> Task statement
Return the lines of the data below in which the string "SRAM" occurs.

(Records from a dataset)
•••
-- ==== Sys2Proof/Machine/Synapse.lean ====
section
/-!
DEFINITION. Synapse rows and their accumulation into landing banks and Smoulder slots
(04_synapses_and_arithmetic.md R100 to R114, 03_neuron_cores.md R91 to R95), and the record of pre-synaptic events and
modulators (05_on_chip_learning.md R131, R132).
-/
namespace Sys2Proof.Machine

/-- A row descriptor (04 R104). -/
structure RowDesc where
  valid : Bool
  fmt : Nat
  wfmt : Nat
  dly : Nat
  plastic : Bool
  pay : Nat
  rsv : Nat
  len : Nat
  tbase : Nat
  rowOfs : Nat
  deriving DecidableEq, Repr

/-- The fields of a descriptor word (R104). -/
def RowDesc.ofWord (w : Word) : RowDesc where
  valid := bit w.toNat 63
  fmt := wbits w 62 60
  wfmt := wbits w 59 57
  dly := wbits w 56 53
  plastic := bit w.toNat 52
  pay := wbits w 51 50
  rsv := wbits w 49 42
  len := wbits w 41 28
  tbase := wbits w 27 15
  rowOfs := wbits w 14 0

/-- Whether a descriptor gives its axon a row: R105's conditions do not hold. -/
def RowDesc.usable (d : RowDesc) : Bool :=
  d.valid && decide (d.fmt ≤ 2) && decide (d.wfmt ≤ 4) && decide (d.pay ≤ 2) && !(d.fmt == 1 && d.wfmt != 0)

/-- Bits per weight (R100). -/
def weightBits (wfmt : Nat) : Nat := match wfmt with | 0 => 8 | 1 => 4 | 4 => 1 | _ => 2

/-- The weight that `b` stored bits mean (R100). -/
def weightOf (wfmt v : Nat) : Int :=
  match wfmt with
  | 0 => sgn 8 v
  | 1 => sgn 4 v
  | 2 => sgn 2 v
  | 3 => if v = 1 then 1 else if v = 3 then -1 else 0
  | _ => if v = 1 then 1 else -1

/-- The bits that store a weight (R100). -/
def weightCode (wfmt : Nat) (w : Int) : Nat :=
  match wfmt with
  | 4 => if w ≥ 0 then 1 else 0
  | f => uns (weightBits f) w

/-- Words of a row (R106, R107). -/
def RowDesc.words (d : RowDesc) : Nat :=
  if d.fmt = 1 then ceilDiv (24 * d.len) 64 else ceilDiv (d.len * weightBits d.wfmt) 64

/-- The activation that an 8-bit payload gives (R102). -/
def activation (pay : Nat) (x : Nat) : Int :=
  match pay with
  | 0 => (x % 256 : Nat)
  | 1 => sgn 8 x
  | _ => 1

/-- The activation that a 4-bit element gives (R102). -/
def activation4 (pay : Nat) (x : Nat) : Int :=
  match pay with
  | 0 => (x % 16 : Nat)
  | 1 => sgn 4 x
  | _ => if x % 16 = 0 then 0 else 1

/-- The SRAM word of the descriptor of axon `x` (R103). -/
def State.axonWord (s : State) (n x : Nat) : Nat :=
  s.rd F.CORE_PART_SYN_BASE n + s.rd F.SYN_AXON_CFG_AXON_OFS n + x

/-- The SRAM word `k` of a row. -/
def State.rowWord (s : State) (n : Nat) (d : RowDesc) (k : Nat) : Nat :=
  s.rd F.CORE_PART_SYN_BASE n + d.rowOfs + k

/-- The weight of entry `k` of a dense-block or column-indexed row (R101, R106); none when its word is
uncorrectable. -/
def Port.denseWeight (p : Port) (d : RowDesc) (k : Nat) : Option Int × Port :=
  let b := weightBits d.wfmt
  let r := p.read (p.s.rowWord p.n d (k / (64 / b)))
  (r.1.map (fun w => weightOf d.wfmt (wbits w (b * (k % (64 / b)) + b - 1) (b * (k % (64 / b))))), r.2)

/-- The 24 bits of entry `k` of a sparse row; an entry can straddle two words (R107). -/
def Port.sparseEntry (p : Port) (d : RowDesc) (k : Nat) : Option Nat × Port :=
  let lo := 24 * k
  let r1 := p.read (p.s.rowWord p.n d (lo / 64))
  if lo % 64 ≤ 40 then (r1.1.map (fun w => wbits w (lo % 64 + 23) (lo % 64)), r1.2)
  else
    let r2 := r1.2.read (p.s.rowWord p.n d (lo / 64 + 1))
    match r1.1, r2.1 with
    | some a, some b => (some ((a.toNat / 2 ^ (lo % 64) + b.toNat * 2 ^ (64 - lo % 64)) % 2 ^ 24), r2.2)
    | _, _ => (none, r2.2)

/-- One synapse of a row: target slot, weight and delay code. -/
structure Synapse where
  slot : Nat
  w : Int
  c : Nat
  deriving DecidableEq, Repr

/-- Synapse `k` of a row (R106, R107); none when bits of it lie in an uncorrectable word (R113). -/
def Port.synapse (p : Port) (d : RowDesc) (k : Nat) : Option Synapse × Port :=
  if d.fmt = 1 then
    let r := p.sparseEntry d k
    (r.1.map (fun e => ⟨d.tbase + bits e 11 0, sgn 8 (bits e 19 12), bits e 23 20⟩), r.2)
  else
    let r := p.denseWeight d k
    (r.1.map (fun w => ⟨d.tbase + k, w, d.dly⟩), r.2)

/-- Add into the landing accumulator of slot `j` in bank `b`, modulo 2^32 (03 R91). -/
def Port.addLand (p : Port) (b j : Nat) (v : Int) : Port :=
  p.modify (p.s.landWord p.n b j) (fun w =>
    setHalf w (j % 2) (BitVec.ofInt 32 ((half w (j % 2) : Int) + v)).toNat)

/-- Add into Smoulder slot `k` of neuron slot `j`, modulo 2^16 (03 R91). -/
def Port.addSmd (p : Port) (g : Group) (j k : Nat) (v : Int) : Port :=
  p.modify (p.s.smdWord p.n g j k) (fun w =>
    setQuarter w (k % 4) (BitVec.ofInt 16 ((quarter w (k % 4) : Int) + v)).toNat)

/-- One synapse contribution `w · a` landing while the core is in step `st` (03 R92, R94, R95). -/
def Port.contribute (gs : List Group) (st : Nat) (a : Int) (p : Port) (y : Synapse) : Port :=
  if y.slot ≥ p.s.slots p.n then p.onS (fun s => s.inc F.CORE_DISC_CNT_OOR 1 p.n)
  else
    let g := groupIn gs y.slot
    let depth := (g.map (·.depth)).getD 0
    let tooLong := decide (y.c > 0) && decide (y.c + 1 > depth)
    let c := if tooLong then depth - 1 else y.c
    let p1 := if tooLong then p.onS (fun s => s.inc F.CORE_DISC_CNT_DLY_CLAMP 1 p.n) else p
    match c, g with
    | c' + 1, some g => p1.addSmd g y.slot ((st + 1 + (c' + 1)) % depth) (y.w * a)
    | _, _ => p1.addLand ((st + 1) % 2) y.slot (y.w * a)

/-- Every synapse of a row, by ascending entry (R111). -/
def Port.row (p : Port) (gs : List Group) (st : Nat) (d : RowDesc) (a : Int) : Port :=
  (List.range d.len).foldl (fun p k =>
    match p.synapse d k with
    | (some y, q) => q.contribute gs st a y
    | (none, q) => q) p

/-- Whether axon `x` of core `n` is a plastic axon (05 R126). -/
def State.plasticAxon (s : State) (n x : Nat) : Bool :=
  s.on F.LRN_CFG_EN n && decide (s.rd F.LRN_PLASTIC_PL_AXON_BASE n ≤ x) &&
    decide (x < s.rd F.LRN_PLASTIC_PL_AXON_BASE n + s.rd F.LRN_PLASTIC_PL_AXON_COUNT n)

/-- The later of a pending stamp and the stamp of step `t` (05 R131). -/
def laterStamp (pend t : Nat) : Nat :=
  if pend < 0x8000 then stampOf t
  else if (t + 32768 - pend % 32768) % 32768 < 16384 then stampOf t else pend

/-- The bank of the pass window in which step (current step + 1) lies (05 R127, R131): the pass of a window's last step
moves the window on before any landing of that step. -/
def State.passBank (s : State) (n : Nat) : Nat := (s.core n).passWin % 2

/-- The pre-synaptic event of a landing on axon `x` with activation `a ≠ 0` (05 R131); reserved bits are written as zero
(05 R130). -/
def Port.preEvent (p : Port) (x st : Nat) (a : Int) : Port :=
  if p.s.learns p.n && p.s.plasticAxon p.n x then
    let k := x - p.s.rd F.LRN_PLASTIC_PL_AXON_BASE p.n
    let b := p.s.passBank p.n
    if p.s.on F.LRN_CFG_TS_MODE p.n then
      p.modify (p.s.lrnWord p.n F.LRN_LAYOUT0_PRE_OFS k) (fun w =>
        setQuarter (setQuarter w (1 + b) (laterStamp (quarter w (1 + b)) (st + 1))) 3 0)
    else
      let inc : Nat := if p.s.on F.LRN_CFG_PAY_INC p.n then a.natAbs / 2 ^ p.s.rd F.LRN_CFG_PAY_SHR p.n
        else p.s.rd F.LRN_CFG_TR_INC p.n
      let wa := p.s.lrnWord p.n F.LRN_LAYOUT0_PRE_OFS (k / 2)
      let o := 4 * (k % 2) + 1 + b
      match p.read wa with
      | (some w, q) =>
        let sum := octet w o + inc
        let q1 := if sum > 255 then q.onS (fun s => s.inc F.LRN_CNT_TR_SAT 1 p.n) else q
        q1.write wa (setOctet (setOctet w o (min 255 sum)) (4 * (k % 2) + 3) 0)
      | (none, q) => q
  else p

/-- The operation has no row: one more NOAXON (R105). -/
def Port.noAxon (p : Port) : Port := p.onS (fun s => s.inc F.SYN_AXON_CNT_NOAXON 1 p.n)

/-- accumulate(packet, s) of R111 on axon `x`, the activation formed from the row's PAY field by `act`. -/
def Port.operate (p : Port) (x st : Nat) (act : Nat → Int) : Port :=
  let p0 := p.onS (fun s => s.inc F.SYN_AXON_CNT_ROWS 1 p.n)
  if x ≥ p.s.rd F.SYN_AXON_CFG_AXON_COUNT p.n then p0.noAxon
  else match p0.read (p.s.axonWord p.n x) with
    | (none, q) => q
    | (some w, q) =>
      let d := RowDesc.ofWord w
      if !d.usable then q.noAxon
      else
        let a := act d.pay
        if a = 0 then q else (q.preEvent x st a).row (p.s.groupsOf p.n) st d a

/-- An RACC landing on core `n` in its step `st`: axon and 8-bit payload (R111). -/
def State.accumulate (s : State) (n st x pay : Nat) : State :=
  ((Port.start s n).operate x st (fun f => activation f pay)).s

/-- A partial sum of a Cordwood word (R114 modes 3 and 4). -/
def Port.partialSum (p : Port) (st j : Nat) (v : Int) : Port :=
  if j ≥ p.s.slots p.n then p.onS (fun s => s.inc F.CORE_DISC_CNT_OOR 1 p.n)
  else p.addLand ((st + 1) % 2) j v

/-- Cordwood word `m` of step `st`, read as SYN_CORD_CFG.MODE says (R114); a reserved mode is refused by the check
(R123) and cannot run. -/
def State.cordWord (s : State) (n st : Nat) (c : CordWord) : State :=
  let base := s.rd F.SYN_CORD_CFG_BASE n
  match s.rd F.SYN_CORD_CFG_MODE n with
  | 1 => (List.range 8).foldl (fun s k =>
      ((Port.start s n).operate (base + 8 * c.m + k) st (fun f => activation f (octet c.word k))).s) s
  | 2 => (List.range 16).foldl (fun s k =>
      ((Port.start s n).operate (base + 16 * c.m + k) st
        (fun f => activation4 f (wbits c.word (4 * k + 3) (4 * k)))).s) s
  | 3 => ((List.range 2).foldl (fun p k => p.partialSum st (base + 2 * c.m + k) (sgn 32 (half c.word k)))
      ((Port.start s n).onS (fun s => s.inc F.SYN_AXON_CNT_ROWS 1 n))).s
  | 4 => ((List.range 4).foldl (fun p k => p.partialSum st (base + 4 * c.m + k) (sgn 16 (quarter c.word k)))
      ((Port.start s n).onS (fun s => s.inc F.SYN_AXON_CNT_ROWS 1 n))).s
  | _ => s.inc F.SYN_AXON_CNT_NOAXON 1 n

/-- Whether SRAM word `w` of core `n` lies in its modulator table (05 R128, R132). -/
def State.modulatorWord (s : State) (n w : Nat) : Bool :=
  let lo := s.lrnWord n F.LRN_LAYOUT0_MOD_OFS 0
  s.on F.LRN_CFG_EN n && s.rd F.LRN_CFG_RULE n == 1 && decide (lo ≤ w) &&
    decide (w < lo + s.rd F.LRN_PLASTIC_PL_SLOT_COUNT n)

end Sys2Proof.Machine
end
•••
> Output
/-- The SRAM word of the descriptor of axon `x` (R103). -/
/-- The SRAM word `k` of a row. -/
/-- Whether SRAM word `w` of core `n` lies in its modulator table (05 R128, R132). -/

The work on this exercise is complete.